§ Work task: Show, from the records below, all lines that contain the word "endian".

Saved entries

------------

-- ==== Sys2Proof/Laws/Operands.lean ====
section
/-! SUPPORT. What the pure functions do: little-endian integers, byte_count_of, the bit accessors, chunking. -/

namespace Sys2Proof

/-- `unle32` undoes `le32` (R9). -/
theorem unle32_le32 (n : Word32) :
    unle32 (n.extractLsb' 0 8) (n.extractLsb' 8 8) (n.extractLsb' 16 8) (n.extractLsb' 24 8) = n := by
  apply BitVec.eq_of_getLsbD_eq
  intro i hi
  simp only [unle32, BitVec.getLsbD_or, BitVec.getLsbD_shiftLeft, BitVec.getLsbD_setWidth,
    BitVec.getLsbD_extractLsb']
  rcases Nat.lt_or_ge i 8 with h | h
  · simp [h, hi, show i < 16 by omega, show i < 24 by omega]
  · rcases Nat.lt_or_ge i 16 with h1 | h1
    · simp [hi, show ¬ i < 8 by omega, h1, show i < 24 by omega, show i - 8 < 8 by omega, show i - 8 < 32 by omega,
        show 8 + (i - 8) = i by omega]
    · rcases Nat.lt_or_ge i 24 with h2 | h2
      · simp [hi, show ¬ i < 8 by omega, show ¬ i < 16 by omega, h2, show ¬ i - 8 < 8 by omega,
          show i - 16 < 8 by omega, show i - 16 < 32 by omega, show 16 + (i - 16) = i by omega]
      · simp [hi, show ¬ i < 8 by omega, show ¬ i < 16 by omega, show ¬ i < 24 by omega,
          show ¬ i - 8 < 8 by omega, show ¬ i - 16 < 8 by omega, show i - 24 < 8 by omega, show i - 24 < 32 by omega,
          show 24 + (i - 24) = i by omega]

/-- The value of four little-endian bytes (R51). -/
theorem unle32_toNat (b0 b1 b2 b3 : Byte) :
    (unle32 b0 b1 b2 b3).toNat = b0.toNat + 256 * b1.toNat + 65536 * b2.toNat + 16777216 * b3.toNat := by
  have e : unle32 b0 b1 b2 b3 = ((b3 ++ b2) ++ (b1 ++ b0) : BitVec 32) := by
    apply BitVec.eq_of_getLsbD_eq
    intro i hi
    simp only [unle32, BitVec.getLsbD_or, BitVec.getLsbD_shiftLeft, BitVec.getLsbD_setWidth, BitVec.getLsbD_append]
    rcases Nat.lt_or_ge i 8 with h | h
    · simp [h, hi, show i < 16 by omega, show i < 24 by omega]
    · rcases Nat.lt_or_ge i 16 with h1 | h1
      · simp [hi, show ¬ i < 8 by omega, h1, show i < 24 by omega, show i - 8 < 32 by omega,
          BitVec.getLsbD_of_ge b0 i (by omega)]
      · rcases Nat.lt_or_ge i 24 with h2 | h2
        · simp [hi, show ¬ i < 8 by omega, show ¬ i < 16 by omega, h2, show i - 16 < 8 by omega,
            show i - 16 < 32 by omega, BitVec.getLsbD_of_ge b1 (i - 8) (by omega), BitVec.getLsbD_of_ge b0 i (by omega)]
        · simp [hi, show ¬ i < 8 by omega, show ¬ i < 16 by omega, show ¬ i < 24 by omega,
            show ¬ i - 16 < 8 by omega, show i - 24 < 32 by omega, show i - 16 - 8 = i - 24 by omega,
            BitVec.getLsbD_of_ge b1 (i - 8) (by omega), BitVec.getLsbD_of_ge b0 i (by omega),
            BitVec.getLsbD_of_ge b2 (i - 16) (by omega)]
  have h0 := b0.isLt
  have h1 := b1.isLt
  have h2 := b2.isLt
  have h3 := b3.isLt
  rw [e]
  simp only [BitVec.toNat_append, Nat.shiftLeft_eq]
  rw [← Nat.shiftLeft_eq b3.toNat, ← Nat.shiftLeft_eq b1.toNat, ← Nat.shiftLeft_add_eq_or_of_lt h2,
    ← Nat.shiftLeft_add_eq_or_of_lt h0, Nat.shiftLeft_eq, Nat.shiftLeft_eq, ← Nat.shiftLeft_eq _ (8 + 8),
    ← Nat.shiftLeft_add_eq_or_of_lt (by omega), Nat.shiftLeft_eq]
  omega

@[simp] theorem le32_length (n : Word32) : (le32 n).length = 4 := rfl

/-- `byte_count_of(n)` is the least number of bytes that holds `n` bits (R161). -/
theorem byteCountOf_spec (n : Word32) : n.toNat ≤ 8 * byteCountOf n ∧ 8 * byteCountOf n < n.toNat + 8 := by
  unfold byteCountOf
  omega

/-- The capacity check in bits: `byte_count_of(n) > CAP` iff `n > CAP_BITS` (R171). -/
theorem byteCountOf_gt_iff (n : Word32) (cap : Nat) : cap < byteCountOf n ↔ 8 * cap < n.toNat := by
  unfold byteCountOf
  omega

theorem byteCountOf_eq_zero (n : Word32) : byteCountOf n = 0 ↔ n = 0 := by
  constructor
  · intro h
    apply BitVec.eq_of_toNat_eq
    have := byteCountOf_spec n
    simp
    omega
  · rintro rfl; rfl

/-- `get_bit` reads a byte's own bit (R162). -/
@[simp] theorem byteGetBit_eq (b : Byte) (k : Nat) : byteGetBit b k = b.getLsbD k := by
  unfold byteGetBit
  have e : ((b >>> k) &&& 1#8) = if b.getLsbD k then 1#8 else 0#8 := by
    apply BitVec.eq_of_getLsbD_eq
    intro i hi
    simp only [BitVec.getLsbD_and, BitVec.getLsbD_ushiftRight]
    rcases Nat.eq_zero_or_pos i with rfl | h
    · cases b.getLsbD k <;> simp
    · have : (1#8).getLsbD i = false := by
        simp; omega
      cases b.getLsbD k <;> simp [this]
  rw [e]
  cases b.getLsbD k <;> rfl

/-- `set_bit` on a byte changes bit `k` and no other (R163). -/
theorem byteSetBit_getLsbD (b : Byte) (k j : Nat) (v : Bit) (hk : k < 8) :
    (byteSetBit b k v).getLsbD j = if j = k then v else b.getLsbD j := by
  unfold byteSetBit
  have one : ∀ j, ((1#8) <<< k).getLsbD j = decide (j = k) := by
    intro j
    simp only [BitVec.getLsbD_shiftLeft, BitVec.getLsbD_one]
    by_cases h : j = k
    · subst h; simp [hk]
    · by_cases h8 : j < 8 <;> by_cases h1 : j < k <;> simp [h, h8, h1]
      omega
  split
  · rename_i h
    subst h
    rw [BitVec.getLsbD_or, one]
    by_cases h : j = k <;> simp [h]
  · rename_i h
    have hv : v = false := by simpa using h
    subst hv
    rw [BitVec.getLsbD_and, BitVec.getLsbD_not, one]
    by_cases h : j = k
    · simp [h]
    · by_cases h8 : j < 8
      · simp [h, h8]
      · simp [h, BitVec.getLsbD_of_ge b j (by omega)]

namespace Machine

/-- `get_bit` of a buffer reads bit `i % 8` of byte `i / 8` (R52, R162). -/
theorem Memory.getBit_eq (m : Memory) (i : Nat) : m.getBit i = (m.peek (i / 8)).getLsbD (i % 8) := by
  simp [Memory.getBit]

/-- `set_bit` of a buffer changes that bit and no other (R163). -/
theorem Memory.getBit_setBit (m : Memory) (i j : Nat) (v : Bit) :
    (m.setBit i v).getBit j = if j = i then v else m.getBit j := by
  simp only [Memory.getBit_eq, Memory.setBit, Memory.peek_poke]
  by_cases h : i / 8 = j / 8
  · rw [if_pos h, byteSetBit_getLsbD _ _ _ _ (Nat.mod_lt _ (by omega))]
    by_cases hj : j = i
    · simp [hj]
    · have : ¬ j % 8 = i % 8 := by omega
      simp [hj, this, h]
  · have : ¬ j = i := by rintro rfl; exact h rfl
    simp [h, this]

end Machine

/-! ### Chunking -/

theorem ceilDiv_zero (c : Nat) (hc : 0 < c) : ceilDiv 0 c = 0 := by
  unfold ceilDiv
  exact Nat.div_eq_of_lt (by omega)

theorem ceilDiv_step (n c : Nat) (hc : 0 < c) (hn : 0 < n) : ceilDiv n c = ceilDiv (n - c) c + 1 := by
  unfold ceilDiv
  rcases Nat.lt_or_ge n c with h | h
  · have h1 : n - c = 0 := by omega
    rw [h1, Nat.div_eq_of_lt (show 0 + c - 1 < c by omega)]
    exact Nat.div_eq_of_lt_le (by omega) (by omega)
  · rw [show n + c - 1 = (n - c + c - 1) + c by omega, Nat.add_div_right _ hc]

@[simp] theorem chunk_nil (c : Nat) (hc : 0 < c) : chunk c [] = [] := by
  simp [chunk, ceilDiv_zero c hc]

/-- The first packet of a vector, and the packets of the rest (R75). -/
theorem chunk_step (c : Nat) (v : List Byte) (hc : 0 < c) (hv : v ≠ []) :
    chunk c v = v.take c :: chunk c (v.drop c) := by
  unfold chunk
  rw [ceilDiv_step v.length c hc (List.length_pos_iff.mpr hv), List.range_succ_eq_map]
  simp only [List.map_cons, List.map_map, List.length_drop]
  congr 1
  · simp
  apply List.map_congr_left
  intro k _
  simp only [Function.comp, List.drop_drop]
  congr 2
  rw [Nat.succ_mul]
  omega

end Sys2Proof
end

------------

§ Solution to this problem:
/-! SUPPORT. What the pure functions do: little-endian integers, byte_count_of, the bit accessors, chunking. -/
/-- The value of four little-endian bytes (R51). -/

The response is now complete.